[Saved entries]
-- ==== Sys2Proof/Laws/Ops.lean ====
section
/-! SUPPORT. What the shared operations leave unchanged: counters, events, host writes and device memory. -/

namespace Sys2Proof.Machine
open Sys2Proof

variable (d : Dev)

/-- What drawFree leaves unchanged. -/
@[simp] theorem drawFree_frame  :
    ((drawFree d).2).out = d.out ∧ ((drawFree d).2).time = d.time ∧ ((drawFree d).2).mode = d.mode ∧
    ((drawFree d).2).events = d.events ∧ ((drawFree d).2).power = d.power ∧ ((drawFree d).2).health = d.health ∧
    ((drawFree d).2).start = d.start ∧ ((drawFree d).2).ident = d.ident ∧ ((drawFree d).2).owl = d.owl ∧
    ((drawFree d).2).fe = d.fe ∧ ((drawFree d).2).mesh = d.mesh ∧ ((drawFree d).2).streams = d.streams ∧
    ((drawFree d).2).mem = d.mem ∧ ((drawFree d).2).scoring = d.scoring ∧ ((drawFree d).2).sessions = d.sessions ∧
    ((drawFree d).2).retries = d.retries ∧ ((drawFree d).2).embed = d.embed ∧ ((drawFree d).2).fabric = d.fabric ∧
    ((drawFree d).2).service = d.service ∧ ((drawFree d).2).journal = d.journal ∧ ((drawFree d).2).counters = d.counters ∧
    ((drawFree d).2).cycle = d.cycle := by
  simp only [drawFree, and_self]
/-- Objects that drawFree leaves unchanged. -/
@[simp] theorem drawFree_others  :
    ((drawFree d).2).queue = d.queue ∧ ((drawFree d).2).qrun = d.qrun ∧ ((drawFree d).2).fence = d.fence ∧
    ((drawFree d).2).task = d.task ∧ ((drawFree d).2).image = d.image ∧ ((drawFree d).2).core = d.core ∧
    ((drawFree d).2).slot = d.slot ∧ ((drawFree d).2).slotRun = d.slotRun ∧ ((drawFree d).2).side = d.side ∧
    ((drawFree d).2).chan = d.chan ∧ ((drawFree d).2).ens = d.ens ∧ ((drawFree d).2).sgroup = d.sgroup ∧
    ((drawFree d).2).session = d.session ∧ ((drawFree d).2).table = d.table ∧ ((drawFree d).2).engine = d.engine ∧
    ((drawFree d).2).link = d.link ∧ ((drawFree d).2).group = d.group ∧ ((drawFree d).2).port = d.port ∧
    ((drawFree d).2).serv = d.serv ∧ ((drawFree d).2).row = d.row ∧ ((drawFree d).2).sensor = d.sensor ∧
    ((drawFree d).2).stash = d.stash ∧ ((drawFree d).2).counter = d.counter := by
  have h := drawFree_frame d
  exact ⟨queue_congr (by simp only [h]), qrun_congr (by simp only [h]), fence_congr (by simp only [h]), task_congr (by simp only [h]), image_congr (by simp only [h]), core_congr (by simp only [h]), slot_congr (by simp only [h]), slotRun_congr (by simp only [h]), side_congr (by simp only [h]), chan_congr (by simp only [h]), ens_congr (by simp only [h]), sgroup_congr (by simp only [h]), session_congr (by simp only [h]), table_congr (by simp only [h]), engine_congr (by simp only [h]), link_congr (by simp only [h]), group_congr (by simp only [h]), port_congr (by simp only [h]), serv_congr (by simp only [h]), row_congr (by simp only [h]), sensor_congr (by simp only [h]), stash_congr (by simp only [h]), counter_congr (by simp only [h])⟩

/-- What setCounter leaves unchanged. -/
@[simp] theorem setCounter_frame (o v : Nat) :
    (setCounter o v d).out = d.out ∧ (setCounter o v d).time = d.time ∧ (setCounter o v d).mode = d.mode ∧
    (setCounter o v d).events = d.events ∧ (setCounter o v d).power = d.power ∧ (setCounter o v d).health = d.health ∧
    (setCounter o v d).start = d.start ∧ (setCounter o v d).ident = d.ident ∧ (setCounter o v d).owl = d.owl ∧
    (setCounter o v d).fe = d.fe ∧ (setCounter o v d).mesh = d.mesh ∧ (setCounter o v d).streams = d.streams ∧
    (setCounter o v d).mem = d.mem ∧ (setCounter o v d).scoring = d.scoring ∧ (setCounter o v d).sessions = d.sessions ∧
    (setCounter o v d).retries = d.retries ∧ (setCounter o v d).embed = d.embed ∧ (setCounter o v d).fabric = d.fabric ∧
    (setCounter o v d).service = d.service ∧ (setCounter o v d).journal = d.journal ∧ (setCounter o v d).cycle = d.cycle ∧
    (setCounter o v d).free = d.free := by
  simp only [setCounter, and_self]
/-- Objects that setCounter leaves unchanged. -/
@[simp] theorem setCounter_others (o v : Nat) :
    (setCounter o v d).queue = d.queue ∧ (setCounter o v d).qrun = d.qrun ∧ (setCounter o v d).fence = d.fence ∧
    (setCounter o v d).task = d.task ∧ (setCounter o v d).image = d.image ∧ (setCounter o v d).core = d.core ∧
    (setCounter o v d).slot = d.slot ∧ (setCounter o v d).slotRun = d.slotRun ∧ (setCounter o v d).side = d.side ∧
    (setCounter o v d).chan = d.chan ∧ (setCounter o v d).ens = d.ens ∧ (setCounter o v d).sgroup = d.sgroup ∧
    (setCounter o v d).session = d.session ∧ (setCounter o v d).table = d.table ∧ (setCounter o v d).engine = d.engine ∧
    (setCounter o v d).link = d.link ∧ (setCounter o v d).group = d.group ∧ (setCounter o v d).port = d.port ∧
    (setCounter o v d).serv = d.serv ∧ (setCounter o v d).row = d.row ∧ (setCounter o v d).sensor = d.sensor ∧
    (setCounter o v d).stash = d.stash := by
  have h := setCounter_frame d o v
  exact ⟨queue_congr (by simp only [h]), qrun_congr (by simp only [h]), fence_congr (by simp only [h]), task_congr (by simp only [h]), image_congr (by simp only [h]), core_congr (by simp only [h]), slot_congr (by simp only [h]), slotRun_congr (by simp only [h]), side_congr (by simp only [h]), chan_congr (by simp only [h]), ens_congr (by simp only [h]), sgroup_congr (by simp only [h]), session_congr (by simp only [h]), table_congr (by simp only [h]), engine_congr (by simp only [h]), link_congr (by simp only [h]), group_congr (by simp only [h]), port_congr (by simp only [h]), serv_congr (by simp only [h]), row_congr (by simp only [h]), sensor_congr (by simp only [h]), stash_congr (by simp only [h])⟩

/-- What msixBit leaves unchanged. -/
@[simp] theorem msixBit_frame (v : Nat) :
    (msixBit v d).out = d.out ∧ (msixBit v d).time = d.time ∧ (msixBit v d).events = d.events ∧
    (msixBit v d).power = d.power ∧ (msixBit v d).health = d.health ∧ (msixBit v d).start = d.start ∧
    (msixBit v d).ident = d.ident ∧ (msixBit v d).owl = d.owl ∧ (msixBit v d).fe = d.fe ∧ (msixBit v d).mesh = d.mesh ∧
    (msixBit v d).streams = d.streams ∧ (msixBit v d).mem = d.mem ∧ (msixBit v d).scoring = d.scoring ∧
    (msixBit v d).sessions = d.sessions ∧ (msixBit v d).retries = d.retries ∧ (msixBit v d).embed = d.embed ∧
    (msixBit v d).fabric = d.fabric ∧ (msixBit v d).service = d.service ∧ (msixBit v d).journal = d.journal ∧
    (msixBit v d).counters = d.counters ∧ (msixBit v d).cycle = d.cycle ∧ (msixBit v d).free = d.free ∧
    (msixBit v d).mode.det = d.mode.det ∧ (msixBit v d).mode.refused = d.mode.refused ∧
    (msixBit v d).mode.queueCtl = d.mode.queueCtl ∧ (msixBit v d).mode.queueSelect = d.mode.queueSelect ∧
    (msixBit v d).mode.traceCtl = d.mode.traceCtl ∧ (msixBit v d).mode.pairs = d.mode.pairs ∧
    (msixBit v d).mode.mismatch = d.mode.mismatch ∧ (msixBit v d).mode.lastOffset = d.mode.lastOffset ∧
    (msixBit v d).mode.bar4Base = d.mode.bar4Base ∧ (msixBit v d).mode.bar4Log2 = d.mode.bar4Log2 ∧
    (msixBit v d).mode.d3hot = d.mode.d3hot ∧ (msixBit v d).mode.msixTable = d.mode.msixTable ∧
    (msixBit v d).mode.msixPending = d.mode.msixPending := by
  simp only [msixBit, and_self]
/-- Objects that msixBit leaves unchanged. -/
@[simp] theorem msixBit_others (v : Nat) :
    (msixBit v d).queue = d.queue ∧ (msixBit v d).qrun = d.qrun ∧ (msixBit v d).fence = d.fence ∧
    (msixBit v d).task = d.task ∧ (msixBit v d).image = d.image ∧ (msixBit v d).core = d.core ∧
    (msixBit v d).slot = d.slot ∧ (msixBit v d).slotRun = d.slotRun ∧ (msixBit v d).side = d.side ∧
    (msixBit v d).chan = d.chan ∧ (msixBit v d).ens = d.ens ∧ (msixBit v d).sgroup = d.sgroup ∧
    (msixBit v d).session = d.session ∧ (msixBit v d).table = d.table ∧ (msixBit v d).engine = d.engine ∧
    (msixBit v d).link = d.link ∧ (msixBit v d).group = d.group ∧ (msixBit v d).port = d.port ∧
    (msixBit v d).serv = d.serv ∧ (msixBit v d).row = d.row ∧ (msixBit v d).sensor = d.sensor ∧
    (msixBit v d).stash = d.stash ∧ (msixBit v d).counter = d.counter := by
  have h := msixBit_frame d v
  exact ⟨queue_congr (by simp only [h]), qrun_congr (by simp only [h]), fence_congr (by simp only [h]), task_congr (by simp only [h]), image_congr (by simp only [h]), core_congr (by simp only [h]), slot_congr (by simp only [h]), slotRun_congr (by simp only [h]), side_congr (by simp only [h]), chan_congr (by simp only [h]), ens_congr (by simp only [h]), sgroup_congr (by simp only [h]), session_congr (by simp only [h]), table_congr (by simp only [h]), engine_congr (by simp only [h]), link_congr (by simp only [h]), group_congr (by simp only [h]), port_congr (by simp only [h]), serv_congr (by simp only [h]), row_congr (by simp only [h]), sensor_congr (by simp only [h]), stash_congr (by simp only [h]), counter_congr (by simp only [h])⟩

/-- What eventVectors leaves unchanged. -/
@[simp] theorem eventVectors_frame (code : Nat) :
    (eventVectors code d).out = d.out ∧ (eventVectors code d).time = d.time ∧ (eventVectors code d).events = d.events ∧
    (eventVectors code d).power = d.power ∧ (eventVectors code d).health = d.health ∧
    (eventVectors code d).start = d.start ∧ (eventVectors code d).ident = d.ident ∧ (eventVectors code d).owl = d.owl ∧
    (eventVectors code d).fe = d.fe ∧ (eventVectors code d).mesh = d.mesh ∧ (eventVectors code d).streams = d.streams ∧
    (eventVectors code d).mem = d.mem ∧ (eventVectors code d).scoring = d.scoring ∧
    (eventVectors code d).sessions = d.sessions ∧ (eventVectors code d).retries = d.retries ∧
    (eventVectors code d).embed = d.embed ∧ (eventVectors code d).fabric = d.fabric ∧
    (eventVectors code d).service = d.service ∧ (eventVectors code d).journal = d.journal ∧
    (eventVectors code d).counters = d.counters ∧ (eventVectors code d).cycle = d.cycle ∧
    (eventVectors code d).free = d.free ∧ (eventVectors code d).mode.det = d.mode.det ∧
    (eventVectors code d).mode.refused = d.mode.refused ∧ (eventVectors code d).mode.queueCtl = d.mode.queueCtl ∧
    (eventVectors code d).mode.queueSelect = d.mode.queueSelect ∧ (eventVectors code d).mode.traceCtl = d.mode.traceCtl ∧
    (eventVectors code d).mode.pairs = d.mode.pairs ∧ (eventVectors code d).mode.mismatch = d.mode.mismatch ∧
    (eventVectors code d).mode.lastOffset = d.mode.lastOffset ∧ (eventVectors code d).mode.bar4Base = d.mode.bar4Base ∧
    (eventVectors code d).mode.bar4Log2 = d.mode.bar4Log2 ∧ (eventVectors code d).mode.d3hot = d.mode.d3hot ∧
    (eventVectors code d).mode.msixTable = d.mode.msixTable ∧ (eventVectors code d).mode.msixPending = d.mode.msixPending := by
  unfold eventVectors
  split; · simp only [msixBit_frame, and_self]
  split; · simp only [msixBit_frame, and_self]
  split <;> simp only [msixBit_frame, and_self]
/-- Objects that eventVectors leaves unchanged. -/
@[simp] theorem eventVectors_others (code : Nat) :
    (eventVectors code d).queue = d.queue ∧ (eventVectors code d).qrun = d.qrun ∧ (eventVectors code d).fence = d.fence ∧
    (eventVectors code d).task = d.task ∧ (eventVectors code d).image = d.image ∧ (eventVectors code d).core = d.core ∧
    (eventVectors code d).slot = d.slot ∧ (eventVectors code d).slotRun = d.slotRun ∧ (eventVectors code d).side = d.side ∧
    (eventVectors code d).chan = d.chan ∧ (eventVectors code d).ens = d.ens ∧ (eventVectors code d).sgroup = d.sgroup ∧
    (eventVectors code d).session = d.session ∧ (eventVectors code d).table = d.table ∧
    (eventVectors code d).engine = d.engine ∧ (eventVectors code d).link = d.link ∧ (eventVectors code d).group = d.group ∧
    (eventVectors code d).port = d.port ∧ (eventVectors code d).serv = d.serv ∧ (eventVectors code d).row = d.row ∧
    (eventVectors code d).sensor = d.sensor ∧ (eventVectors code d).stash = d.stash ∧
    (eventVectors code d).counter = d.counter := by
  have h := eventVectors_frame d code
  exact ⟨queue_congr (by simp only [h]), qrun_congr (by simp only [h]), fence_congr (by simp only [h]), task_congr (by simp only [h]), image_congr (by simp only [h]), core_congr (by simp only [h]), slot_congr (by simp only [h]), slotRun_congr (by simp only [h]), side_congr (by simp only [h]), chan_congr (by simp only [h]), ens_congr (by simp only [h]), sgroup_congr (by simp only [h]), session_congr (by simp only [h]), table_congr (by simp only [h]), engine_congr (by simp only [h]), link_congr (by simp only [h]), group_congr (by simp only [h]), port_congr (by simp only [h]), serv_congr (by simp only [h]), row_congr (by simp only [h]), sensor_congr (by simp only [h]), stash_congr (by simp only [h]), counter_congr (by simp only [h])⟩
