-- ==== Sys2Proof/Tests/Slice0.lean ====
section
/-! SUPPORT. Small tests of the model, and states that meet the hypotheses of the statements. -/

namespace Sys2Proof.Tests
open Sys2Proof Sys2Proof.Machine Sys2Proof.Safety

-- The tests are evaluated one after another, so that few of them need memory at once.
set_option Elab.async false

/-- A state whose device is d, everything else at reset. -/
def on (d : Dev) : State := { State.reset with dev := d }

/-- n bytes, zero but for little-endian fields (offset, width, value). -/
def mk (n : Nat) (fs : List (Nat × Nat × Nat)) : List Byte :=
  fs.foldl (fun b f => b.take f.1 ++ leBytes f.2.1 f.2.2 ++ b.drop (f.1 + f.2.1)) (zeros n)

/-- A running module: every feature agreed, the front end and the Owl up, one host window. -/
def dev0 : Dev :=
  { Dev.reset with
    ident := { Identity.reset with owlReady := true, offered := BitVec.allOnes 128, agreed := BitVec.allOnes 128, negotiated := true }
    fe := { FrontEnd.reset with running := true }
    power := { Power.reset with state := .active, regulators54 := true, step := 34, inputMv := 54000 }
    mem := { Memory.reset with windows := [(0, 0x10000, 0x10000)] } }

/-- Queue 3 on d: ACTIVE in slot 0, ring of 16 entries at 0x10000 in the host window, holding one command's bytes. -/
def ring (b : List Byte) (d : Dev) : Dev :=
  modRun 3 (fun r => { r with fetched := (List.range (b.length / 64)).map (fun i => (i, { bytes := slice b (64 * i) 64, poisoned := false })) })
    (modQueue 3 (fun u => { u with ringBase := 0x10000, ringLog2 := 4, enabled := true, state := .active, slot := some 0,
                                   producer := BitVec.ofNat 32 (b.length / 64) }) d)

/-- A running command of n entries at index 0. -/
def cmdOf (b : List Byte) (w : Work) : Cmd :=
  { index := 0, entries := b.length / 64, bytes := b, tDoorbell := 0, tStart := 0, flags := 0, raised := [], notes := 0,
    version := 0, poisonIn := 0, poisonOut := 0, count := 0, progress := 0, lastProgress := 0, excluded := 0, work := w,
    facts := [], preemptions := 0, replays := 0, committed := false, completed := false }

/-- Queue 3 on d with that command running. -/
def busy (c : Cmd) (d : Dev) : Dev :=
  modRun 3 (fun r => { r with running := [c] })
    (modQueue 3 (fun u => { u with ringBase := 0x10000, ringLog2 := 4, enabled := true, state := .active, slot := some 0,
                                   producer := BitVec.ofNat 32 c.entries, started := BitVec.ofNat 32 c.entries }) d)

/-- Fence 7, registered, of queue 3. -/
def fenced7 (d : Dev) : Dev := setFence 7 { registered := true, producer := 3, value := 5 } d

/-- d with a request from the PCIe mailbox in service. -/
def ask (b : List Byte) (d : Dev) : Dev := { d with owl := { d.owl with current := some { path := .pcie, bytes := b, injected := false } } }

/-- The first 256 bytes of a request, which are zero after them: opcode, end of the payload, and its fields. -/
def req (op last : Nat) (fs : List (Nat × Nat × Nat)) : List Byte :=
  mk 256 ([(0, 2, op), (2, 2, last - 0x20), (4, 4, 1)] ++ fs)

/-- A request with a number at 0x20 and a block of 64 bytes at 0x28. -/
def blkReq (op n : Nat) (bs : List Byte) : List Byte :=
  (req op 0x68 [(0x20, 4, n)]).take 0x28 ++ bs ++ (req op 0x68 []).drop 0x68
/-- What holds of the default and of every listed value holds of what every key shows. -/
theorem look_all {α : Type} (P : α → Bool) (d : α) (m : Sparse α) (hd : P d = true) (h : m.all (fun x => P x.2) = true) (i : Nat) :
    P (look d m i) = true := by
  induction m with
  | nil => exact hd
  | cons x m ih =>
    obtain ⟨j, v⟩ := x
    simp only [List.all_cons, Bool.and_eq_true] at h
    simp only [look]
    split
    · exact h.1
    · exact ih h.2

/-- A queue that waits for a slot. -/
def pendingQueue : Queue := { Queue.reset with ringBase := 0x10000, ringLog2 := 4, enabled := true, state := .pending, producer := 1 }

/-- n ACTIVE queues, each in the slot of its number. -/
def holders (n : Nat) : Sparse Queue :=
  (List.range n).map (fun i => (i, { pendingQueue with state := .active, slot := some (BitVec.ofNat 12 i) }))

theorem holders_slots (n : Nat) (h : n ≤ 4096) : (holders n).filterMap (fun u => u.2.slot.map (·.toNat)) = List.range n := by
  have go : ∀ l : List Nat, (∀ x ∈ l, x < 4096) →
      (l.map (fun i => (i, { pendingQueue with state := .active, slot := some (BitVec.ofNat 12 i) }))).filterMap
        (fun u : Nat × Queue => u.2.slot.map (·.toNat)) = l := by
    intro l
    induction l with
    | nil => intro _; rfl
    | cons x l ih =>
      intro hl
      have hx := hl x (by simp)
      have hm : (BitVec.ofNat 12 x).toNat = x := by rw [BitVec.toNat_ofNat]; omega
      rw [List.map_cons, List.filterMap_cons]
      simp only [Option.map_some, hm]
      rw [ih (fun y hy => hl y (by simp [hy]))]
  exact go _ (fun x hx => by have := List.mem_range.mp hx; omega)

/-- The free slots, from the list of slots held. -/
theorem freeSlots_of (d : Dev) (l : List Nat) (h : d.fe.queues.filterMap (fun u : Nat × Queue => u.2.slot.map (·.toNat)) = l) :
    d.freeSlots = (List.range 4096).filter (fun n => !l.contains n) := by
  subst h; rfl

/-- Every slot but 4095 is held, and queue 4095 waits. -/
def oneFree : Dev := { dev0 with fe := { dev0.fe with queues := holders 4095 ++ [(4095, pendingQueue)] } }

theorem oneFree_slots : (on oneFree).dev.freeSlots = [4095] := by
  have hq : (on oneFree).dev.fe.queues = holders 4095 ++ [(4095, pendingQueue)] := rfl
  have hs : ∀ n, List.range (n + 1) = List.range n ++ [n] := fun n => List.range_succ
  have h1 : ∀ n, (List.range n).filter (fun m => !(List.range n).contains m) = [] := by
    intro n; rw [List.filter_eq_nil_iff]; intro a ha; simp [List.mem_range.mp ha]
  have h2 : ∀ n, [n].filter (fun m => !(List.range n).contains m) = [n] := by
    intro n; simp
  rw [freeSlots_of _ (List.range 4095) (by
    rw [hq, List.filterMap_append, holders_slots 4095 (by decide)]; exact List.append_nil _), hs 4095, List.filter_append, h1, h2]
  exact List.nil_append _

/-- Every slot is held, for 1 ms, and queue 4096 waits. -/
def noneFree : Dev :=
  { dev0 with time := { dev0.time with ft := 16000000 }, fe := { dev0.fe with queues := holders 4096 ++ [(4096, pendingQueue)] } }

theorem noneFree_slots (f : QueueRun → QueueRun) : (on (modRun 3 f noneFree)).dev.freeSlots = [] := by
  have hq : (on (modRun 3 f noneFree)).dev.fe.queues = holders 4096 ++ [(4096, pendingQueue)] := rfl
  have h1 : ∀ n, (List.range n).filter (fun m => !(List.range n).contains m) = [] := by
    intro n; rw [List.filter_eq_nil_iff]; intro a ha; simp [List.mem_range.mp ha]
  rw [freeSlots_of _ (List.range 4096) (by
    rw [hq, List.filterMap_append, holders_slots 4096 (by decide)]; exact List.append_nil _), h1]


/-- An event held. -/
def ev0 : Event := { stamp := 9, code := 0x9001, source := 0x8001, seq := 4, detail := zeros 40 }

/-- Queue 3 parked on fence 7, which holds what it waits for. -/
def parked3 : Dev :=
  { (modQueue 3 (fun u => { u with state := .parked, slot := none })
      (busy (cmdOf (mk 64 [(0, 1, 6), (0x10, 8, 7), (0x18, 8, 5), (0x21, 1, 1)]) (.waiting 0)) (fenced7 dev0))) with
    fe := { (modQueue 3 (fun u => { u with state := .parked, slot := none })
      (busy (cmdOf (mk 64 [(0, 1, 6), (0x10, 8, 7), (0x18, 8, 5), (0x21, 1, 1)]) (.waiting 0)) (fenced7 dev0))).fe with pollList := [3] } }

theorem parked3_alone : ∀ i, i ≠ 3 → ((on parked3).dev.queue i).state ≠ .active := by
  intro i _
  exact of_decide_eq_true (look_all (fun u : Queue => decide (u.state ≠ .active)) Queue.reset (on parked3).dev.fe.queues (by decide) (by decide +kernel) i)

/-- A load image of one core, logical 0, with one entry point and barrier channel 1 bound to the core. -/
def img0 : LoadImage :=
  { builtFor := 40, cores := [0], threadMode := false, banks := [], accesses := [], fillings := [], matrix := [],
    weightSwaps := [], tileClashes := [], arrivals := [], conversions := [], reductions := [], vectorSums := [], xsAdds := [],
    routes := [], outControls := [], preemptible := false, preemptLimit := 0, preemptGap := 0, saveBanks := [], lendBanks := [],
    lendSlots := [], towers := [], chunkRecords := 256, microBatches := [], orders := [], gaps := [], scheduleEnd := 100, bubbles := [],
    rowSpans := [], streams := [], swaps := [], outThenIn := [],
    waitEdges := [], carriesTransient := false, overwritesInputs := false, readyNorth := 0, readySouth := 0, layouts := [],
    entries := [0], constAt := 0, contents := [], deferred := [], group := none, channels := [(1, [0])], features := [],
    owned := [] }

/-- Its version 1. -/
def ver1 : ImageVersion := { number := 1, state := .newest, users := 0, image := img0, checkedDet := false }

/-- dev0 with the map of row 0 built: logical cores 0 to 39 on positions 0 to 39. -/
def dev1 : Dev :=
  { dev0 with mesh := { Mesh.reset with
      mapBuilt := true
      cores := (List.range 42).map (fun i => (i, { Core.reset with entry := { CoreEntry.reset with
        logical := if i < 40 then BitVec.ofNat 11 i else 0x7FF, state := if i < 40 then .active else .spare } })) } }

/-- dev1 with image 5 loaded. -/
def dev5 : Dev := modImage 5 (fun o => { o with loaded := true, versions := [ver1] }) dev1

About this exercise
Write out an exact transcription of the line with "waitEdges := [], carriesTransient" and of each line after it; stop at the end of the records.

Response for this exercise
    waitEdges := [], carriesTransient := false, overwritesInputs := false, readyNorth := 0, readySouth := 0, layouts := [],
    entries := [0], constAt := 0, contents := [], deferred := [], group := none, channels := [(1, [0])], features := [],
    owned := [] }

/-- Its version 1. -/
def ver1 : ImageVersion := { number := 1, state := .newest, users := 0, image := img0, checkedDet := false }

/-- dev0 with the map of row 0 built: logical cores 0 to 39 on positions 0 to 39. -/
def dev1 : Dev :=
  { dev0 with mesh := { Mesh.reset with
      mapBuilt := true
      cores := (List.range 42).map (fun i => (i, { Core.reset with entry := { CoreEntry.reset with
        logical := if i < 40 then BitVec.ofNat 11 i else 0x7FF, state := if i < 40 then .active else .spare } })) } }

/-- dev1 with image 5 loaded. -/
def dev5 : Dev := modImage 5 (fun o => { o with loaded := true, versions := [ver1] }) dev1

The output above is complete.